Allyson and George never get married. They did live together and have two children. Then they broke up, agreed to a paternity judgment that establishes father’s paternity, created visitations rights for him, and obligated him to pay child support.  Later Allyson and George reconcile and George moves back into the house with Allyson and the children.  George also stops paying his court ordered child support but does start paying rent to the landlord of the house.  After nine months the couple breaks up again, and George moves out again.

The question of first impression is this: In a paternity proceeding does George get credit for the voluntary contributions he made to support the family during those nine months (the rent payments) against the guideline child support that he is ordered to pay pursuant to the judgment?

Note — In a dissolution action George would get so-called Jackson credits. Jackson v.

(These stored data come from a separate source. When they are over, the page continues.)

/-! ### The state with another last completion -/

/-- The state `s` after a last operation that completed with `c`, whatever it completed with in `s` (log entry 7). -/
def State.withCompletion (s : State) (c : Option Completion) : State := { s with completion := c }

theorem State.withCompletion_complete (s : State) (c : Option Completion) (d : Completion) :
    (s.withCompletion c).complete d = s.complete d := rfl

theorem arrive_withCompletion (a : Bytes) (s : State) (c : Option Completion) :
    arrive a (s.withCompletion c) = (arrive a s).withCompletion c := rfl

theorem withSession_withCompletion (s : State) (f : Session → Answer) (c : Option Completion) :
    withSession (s.withCompletion c) f = withSession s f := rfl

theorem decodeBody_withCompletion (tmo : Millis) (hi lo ck : Byte) (s : State) (c : Option Completion) :
    decodeBody tmo hi lo ck (s.withCompletion c) =
      ((decodeBody tmo hi lo ck s).1, (decodeBody tmo hi lo ck s).2.withCompletion c) := by
  have same_bytes : rxReadBytes (bodyWanted ck) (s.withCompletion c) = rxReadBytes (bodyWanted ck) s := rfl
  rw [decodeBody, decodeBody, same_bytes]
  split <;> rfl

/-- A decode hands the last completion on as it found it. -/
theorem decodeSteps_withCompletion (tmo : Millis) (s : State) (c : Option Completion) :
    decodeSteps tmo (s.withCompletion c) = ((decodeSteps tmo s).1, (decodeSteps tmo s).2.withCompletion c) := by
  have same_bytes : rxReadBytes Config.prefixLength (s.withCompletion c) = rxReadBytes Config.prefixLength s := rfl
  rw [decodeSteps, decodeSteps, same_bytes]
  split
  · split
    · rfl
    · exact decodeBody_withCompletion tmo _ _ _ (rxReadState Config.prefixLength tmo s) c
  · rfl

theorem receiveTail_withCompletion (x : Session) (now : Int) (d : Completion) (s : State) (c : Option Completion) :
    receiveTail x now d (s.withCompletion c) = (receiveTail x now d s).withCompletion c := by
  match d with
  | .ok _ | .err _ true | .err _ false => rfl

theorem execDecode_withCompletion (s : State) (c : Option Completion) :
    execDecode (s.withCompletion c) = execDecode s := by
  simp only [execDecode, withSession_withCompletion, decodeSteps_withCompletion,
    State.withCompletion_complete]

theorem execReceive_withCompletion (now : Int) (s : State) (c : Option Completion) :
    execReceive now (s.withCompletion c) = execReceive now s := by
  simp only [execReceive, withSession_withCompletion, decodeSteps_withCompletion, receiveTail_withCompletion,
    State.withCompletion_complete]

/-- An operation ends in `State.complete`, which overwrites the last completion, or is refused: either way its answer is the
same, next state or refusal. -/
theorem exec_withCompletion_of_operation {i : Instr} (not_row : ¬ IsFrameRow i) (s : State) (c : Option Completion) :
    exec i (s.withCompletion c) = exec i s := by
  cases i with
  | opDecode => exact execDecode_withCompletion s c
  | opReceive now => exact execReceive_withCompletion now s c
  | frameN0 | frameN1 | frameN2 | frameN3 | frameN4 | frameN5 | frameN6 | frameN7 | frameN8 | frameN9 | frameN10
  | frameIllegal => exact absurd ⟨_, rfl⟩ not_row
  | _ => rfl

/-! ### A step with no event to come -/

theorem step_of_empty_inbox (s : State) (hi : s.inbox = []) : step s = .next s := by simp [step, hi]

/-! ### The obligations -/

/-- Settles O43: a frame row's arrival keeps the completion it finds, an operation overwrites it. -/
theorem outcomeIndependentOfLastCompletion : Obligations.OutcomeIndependentOfLastCompletion := by
  intro i s t c h
  by_cases row : IsFrameRow i
  case pos =>
    obtain ⟨a, encoded⟩ := row
    obtain rfl : arrive a s = t := Host.Outcome.next.inj ((exec_of_encode_arrival encoded s).symm.trans h)
    have ran : exec i (s.withCompletion c) = .next ((arrive a s).withCompletion c) := by
      rw [exec_of_encode_arrival encoded, arrive_withCompletion]
    exact ⟨_, ran, rfl, fun not_row => absurd ⟨a, encoded⟩ not_row, fun _ => rfl⟩
  case neg =>
    exact ⟨t, (exec_withCompletion_of_operation row s c).trans h, rfl, fun _ => rfl, fun is_row => absurd is_row row⟩

/-- Settles O10: without an event the state stays, and an overlap decodes to the rejection that is refused. -/
theorem stepWithoutEventOrWithOverlap : Obligations.StepWithoutEventOrWithOverlap :=
  ⟨step_of_empty_inbox, step_of_overlapping⟩

end Sys2Proof.Machine
end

Jackson (1975) 51 Cal.App.3d 363.

The court goes through an exhaustive analysis of the relevant credit/no-credit cases from California and beyond and ultimately decides that George MIGHT get credit.

When George moved back into the residence he began making rent payments to the landlord, who just happened to by Allyson’s father.  The problem for the court is that Allyson was not paying rent to her dad when George  was not living there.  The Court of Appeal remanded to the trial court to determine, in light of its first impression analysis, if George should get credit.

What it boils down to is whether or not the parent pursuing credit has stepped into the shoes of the other parent and begun paying a debt that the other parent had actually been paying.  Had Allyson been paying rent to her dad, and George then took over those payments, he would get credit.  When the case gets back to the trial court I am not so sure George is going to get any credit.